OPINIÃO

Bem caro

Publicado em 28 de março de 1999

Todos os argumentos pareciam estar clivados pela disputa eleitoral do ano passado que deu a vitória à Frente Popular e fez de Olívio Dutra governador dos gaúchos. Por conta disso, alguns poderiam pensar que as objeções à instalação de montadoras de automóveis no Rio Grande do Sul, a GM e a Ford, apenas escondiam motivações político-ideológicas. Poucos meses bastaram para afastar esta impressão enganosa.

O quadro financeiro revelado ainda em dezembro pelo próprio ex-secretário da Fazenda, Cezar Busatto, durante a conturbada transição governamental, leva à conclusão de que um Estado falido, como acusava a então oposição, não deveria mesmo patrocinar grandes empresas. Esta é uma questão grave, mas não é a única. Além deste aspecto econômico principal, a implantação da Ford no território entre as cidades de Guaíba e Eldorado do Sul envolve outras questões financeiras delicadas e imensuráveis, porque decorrentes de implicações ambientais.

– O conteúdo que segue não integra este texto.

-- ==== Sys2Proof/Machine/LoadStore.lean ====
section
/-! DEFINITION. LD, ST, LDX and STX (R166, R168). -/
namespace Sys2Proof.Machine

/-- Bytes of a size (R45). -/
def sizeBytes : Size → Nat
  | .b => 1 | .h => 2 | .w => 4 | .d => 8 | .q => 16
/-- Bytes and extension of the load column of R44. -/
def ldBytes : LdKind → Nat
  | .bz | .bs => 1 | .hz | .hs => 2 | .wz | .ws => 4 | .d => 8 | .q => 16
def ldSigned : LdKind → Bool
  | .bs | .hs | .ws => true
  | .bz | .hz | .wz | .d | .q => false

/-- The register value of n loaded bytes (R166). -/
def extend (signed : Bool) (n x : Nat) : Word :=
  if signed then BitVec.ofInt 64 ((BitVec.ofNat (8 * n) x).toInt) else BitVec.ofNat 64 x

/-- Loaded bytes written to their register or pair (R166). -/
def Dev.wrLoaded (d : Dev) (rd : SReg) (n : Nat) (signed : Bool) (bs : List Byte) : Dev :=
  if n = 16 then d.wrPair rd (BitVec.ofNat 128 (leNat bs)) else d.wr rd (extend signed n (leNat bs))

/-- The bytes that a store of n bytes takes from its register or pair (R166). -/
def Dev.storeData (d : Dev) (rs : SReg) (n : Nat) : List Byte :=
  if n = 16 then leBytes 16 (d.rdPair rs).toNat else leBytes n (d.rd rs).toNat

/-- The address of LD and ST (R166). -/
def Dev.addrOff (d : Dev) (ra : SReg) (off : BitVec 13) : Word := d.rd ra + sext off

/-- A load through the caches, d before it and e after, has brought its grain from the home, where neither the core's L1 nor its slice held it.
What reads at the home, past every copy, brings none (R58, R64, R399). -/
def Dev.missed (d e : Dev) (va : Word) (n : Nat) (remote : Bool) : Bool :=
  match d.place d.core.status.pl .load va n false with
  | .ok (.home x pa) =>
    !remote && !pteDec x && (d.l1For d.cluster (some d.core.id) (leafDev x) pa n).isNone && (d.copyFor d.cluster (leafDev x) pa n).isNone
      && (e.copyFor d.cluster (leafDev x) pa n).isSome
  | .ok (.pad _ _ _) | .ok (.unit _) | .ok .held | .error _ => false

/-- LD and LDX (R166, R168). One that misses in the slice waits for its data (R340; log 7). -/
def Dev.doLoad (d : Dev) (rd : SReg) (va : Word) (n : Nat) (signed : Bool) (fq : Fe) (o : MemOrder) (sc : MemScope) : Act :=
  let remote := acquiring o && decide (sc = .pod)
  match d.load d.core.status.pl va n fq (acquiring o && wideScope sc) remote with
  | .error e => .error e
  | .ok r => if d.missed r.2 va n remote then .error (.left r.2 0x3) else .ok (r.2.wrLoaded rd n signed r.1).advance

/-- A store; a release waits first (R60). -/
def Dev.doStore (d : Dev) (rs : SReg) (va : Word) (n : Nat) (fq : Fe) (o : MemOrder) (sc : MemScope) : Act :=
  match d.place d.core.status.pl .store va n (decide (fq ≠ .none)) with
  | .error e => .error e
  | .ok _ =>
    match d.releaseIf o sc with
    | .error e => .error e
    | .ok d1 => (d1.store d.core.status.pl va (d.storeData rs n) (decide (fq = .fe))).map Dev.advance

def execLd (k : LdKind) (rd ra : SReg) (off : BitVec 13) (s : State) : Result State :=
  finish s (s.d.doLoad rd (s.d.addrOff ra off) (ldBytes k) (ldSigned k) .none .none .core)
def execSt (z : Size) (rs ra : SReg) (off : BitVec 13) (s : State) : Result State :=
  finish s (s.d.doStore rs (s.d.addrOff ra off) (sizeBytes z) .none .none .core)
def execLdx (z : Size) (signed : Bool) (fq : Fe) (o : MemOrder) (sc : MemScope) (rd ra rb : SReg) (s : State) : Result State :=
  finish s (s.d.doLoad rd (s.d.rd ra + s.d.rd rb) (sizeBytes z) signed fq o sc)
def execStx (z : Size) (fq : Fe) (o : MemOrder) (sc : MemScope) (rs ra rb : SReg) (s : State) : Result State :=
  finish s (s.d.doStore rs (s.d.rd ra + s.d.rd rb) (sizeBytes z) fq o sc)

end Sys2Proof.Machine
end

No protocolo assinado entre a direção da indústria de automóveis e o então governo Antônio Britto, o Estado se responsabiliza não apenas pela construção da infra-estrutura – que inclui a construção de um porto privativo para a Ford e seus fornecedores – mas também assume os gastos com possíveis – e bem possíveis – danos ao ambiente no entorno do parque automotivo. E o entorno significa nada mais nada menos do que o Guaíba, o lago que abastece de água a capital, quase 1,5 milhão de pessoas. O Relatório de Impacto Ambiental, o RIMA, elaborado pelo órgão competente, a Fundação Estadual de Proteção Ambiental, mostra claramente que o Estado deverá gastar muito, porque a agressão da Ford ao meio ambiente será inevitável.

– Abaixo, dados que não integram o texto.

/-- OWNER for one operand. -/
def Dev.foreignOperand (d : Dev) (x : Word) : Bool :=
  isGlobal x && decide (d.clusters[clusterIx (bits x 59 48)].owner ≠ d.owner)

/-- The code that a command takes before any byte moves; 0 when it takes none. -/
def Dev.commandCode (d : Dev) (c : Command) : Nat :=
  if c.malformed then 1
  else if c.misaligned then 2
  else if c.len = 0 then 0
  else if c.operands.any namesNoCore then 3
  else if c.operands.any d.foreignOperand then 4
  else 0

-- The places of a row.

/-- Where a row lies: a scratchpad, device memory, or nowhere, with the code of R303. -/
inductive RowPlace where
  | pad (core win off : Nat)
  | mem (va : Word)
  | bad (code : Nat)
  deriving DecidableEq, Repr

/-- Row r of an operand with a stride (R301, R302). -/
def Dev.rowPlace (d : Dev) (x : Word) (r stride : Nat) : RowPlace :=
  if isGlobal x then .pad (bits x 59 48) (bits x 20 18) (bits x 17 0 + r * stride)
  else
    let va := x + BitVec.ofNat 64 (r * stride)
    if inWindow va then
      match d.windowCore va with
      | some c => .pad c (winOf va) (winByte va)
      | none => .bad 5
    else if inWindow x then .bad 5
    else if inLocalRange va then .bad 7
    else .mem va

/-- The places to which a command writes row r, each with the address that a failure there reports (R306). -/
def Dev.rowTargets (d : Dev) (c : Command) (r : Nat) : List (RowPlace × Word) :=
  if c.isMcast then
    (rectCores (c.dw 2)).map fun n =>
      let off := rectByte (c.dw 2) + r * c.dstr
      (.pad (d.core.id / 128 * 128 + n) (rectWin (c.dw 2)) off,
        BitVec.ofNat 64 (clwBase + n * 2 ^ 21 + rectWin (c.dw 2) * 2 ^ 18 + off % 262144))
  else [(d.rowPlace (c.dw 2) r c.dstr, c.dw 2 + BitVec.ofNat 64 (r * c.dstr))]

/-- The place from which a command reads row r. -/
def Dev.rowSource (d : Dev) (c : Command) (r : Nat) : List (RowPlace × Word) :=
  if c.isFill then [] else [(d.rowPlace (c.dw 1) r c.sstr, c.dw 1 + BitVec.ofNat 64 (r * c.sstr))]

-- The checks of a row (R303).

/-- What the checks find: nothing, a migrating page, or a code and the address that failed. -/
inductive RowCheck where
  | ok
  | held
  | bad (code : Nat) (addr : Word)
  deriving DecidableEq, Repr

/-- The first bytes of the parts of a row that lie in one page of 4 KiB each. -/
def pageStarts (va : Word) (len : Nat) : List Word :=
  (List.range (ceilDiv' (va.toNat % 4096 + len) 4096)).map fun i =>
    if i = 0 then va else va - BitVec.ofNat 64 (va.toNat % 4096) + BitVec.ofNat 64 (4096 * i)

/-- What the engine meets from outside at a row: an uncorrectable error on its read, or the refusal of another device's home at an address of
it (R303). -/
inductive EngineFault where
  | none
  | uncorr (row : Nat)
  | refused (va : Word)
  deriving DecidableEq, Repr

/-- A refusal at an address meets the row that lies there, in a page of another device (R133, R303). -/
def Dev.refusedIn (d : Dev) (c : Command) (store : Bool) (f : EngineFault) (p : RowPlace) : RowCheck :=
  match f, p with
  | .refused x, .mem va =>
    match d.translateNow d.cluster d.owner c.level (if store then .store else .load) x with
    | .ok e _ => if pteRmt e && decide ((x - va).toNat < c.len) then .bad 7 x else .ok
    | .held | .miss | .fault _ _ => .ok
  | .refused _, .pad _ _ _ | .refused _, .bad _ | .none, _ | .uncorr _, _ => .ok

/-- The check of one page of a row in device memory (R152, R157, R303, R399). -/
def Dev.enginePage (d : Dev) (lv : Level) (store : Bool) (va : Word) : RowCheck :=
  match d.translateNow d.cluster d.owner lv (if store then .store else .load) va with
  | .held | .miss => .held
  | .fault code _ => .bad (if code = 0x04 then 6 else if code = 0x06 then 8 else 7) va
  | .ok e _ => if remoteRefuses e || (store && pteDec e) then .bad 7 va else .ok

/-- The first in the order of R303 of two findings; the left one where the codes agree. DESIGN CHOICE (log 24): a code comes before a page that is
migrating, and ends the command without a wait for that page. -/
def RowCheck.first : RowCheck → RowCheck → RowCheck
  | .bad c x, .bad e y => if e < c then .bad e y else .bad c x
  | .bad c x, .ok => .bad c x
  | .bad c x, .held => .bad c x
  | .ok, r => r
  | .held, .bad e y => .bad e y
  | .held, .ok => .held
  | .held, .held => .held

/-- What the pages of a row give: of those that do not pass, the one whose code comes first in R303. -/
def Dev.enginePages (d : Dev) (lv : Level) (store : Bool) (as : List Word) : RowCheck :=
  (as.map (d.enginePage lv store)).foldl RowCheck.first .ok

/-- The check of one place of a row. DESIGN CHOICE (log 24): a row that starts in translated memory and runs on into the local range (R135) is
placed by its first byte, and the pages of that range are translated with the others. -/
def Dev.checkPlace (d : Dev) (c : Command) (store : Bool) (p : RowPlace × Word) : RowCheck :=
  match p.1 with
  | .bad code => .bad code p.2
  | .pad core win off =>
    if 262144 < off + c.len then .bad 5 p.2
    else if c.level = .user ∧ ((rowParts (d.coreAt core) d.clusters[clusterIx core].gen win (off + c.len) c.len off).any fun x =>
        (d.coreAt core).inSaveArea d.clusters[clusterIx core].gen win x.1 x.2) = true then .bad 9 p.2
    else .ok
  | .mem va => d.enginePages c.level store (pageStarts va c.len)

O relatório da Fepam é tecnicamente complexo, contém uma terminologia especializada, números, medidas e proporções. Portanto, para não entrar neste universo, basta assinalar uma situação compreensível a qualquer cidadão. O terreno em que será edificada a fábrica da Ford está sendo aterrado porque situa-se numa área alagadiça. Áreas como esta facilitam a conexão dos líquidos com o lençol freático a poucos metros do Guaíba. Não é só. Tudo isso quer dizer também que o complexo industrial ficará em uma altitude superior aos terrenos da vizinhança. E a vizinhança, além do Guaíba, é constituída de pequenas propriedades rurais de um assentamento de colonos.

Ninguém minimamente lúcido é capaz de apostar que uma fábrica de carros não polui. Com a circunstância escandalosa do Estado pagar a conta da agressão ambiental, quem acreditaria que a Ford gastaria seu dinheiro em equipamentos mais sofisticados, que reduzem a emissão de substâncias tóxicas. Délcio Rodrigues, coordenador da expedição brasileira do Greenpeace, que esteve no estado em meados de janeiro, garante que no processo de pintura dos automóveis será empregada uma tecnologia barata e poluidora. Para o ecologista, as 700 gramas de mercúrio que a Ford lançará por ano ao Guaíba, a partir do ano 2002 pode provocar conseqüências imprevisíveis. “É um experiência que eu não faria”, alertou, sublinhando que todos os metais pesados estão sendo banidos da indústria européia e elas continuam funcionando.

Sem outras palavras, este é o assunto da reportagem de capa desta edição, tratado também na entrevista com o representante do Greenpeace no Brasil. Com certeza deverá ser objeto de muitos debates ao longo dos próximos anos. Até porque a conta será paga indiretamente não pelo Estado, mas pelos cidadãos que depositam confiança nos governos e dinheiro nos cofres públicos. E não serão só reais, mas virtuais cotas de sacrifício absurdo em termos de riscos de saúde pública. Corre-se o risco de comer e beber os rejeitos da Ford e pagar um preço bem caro.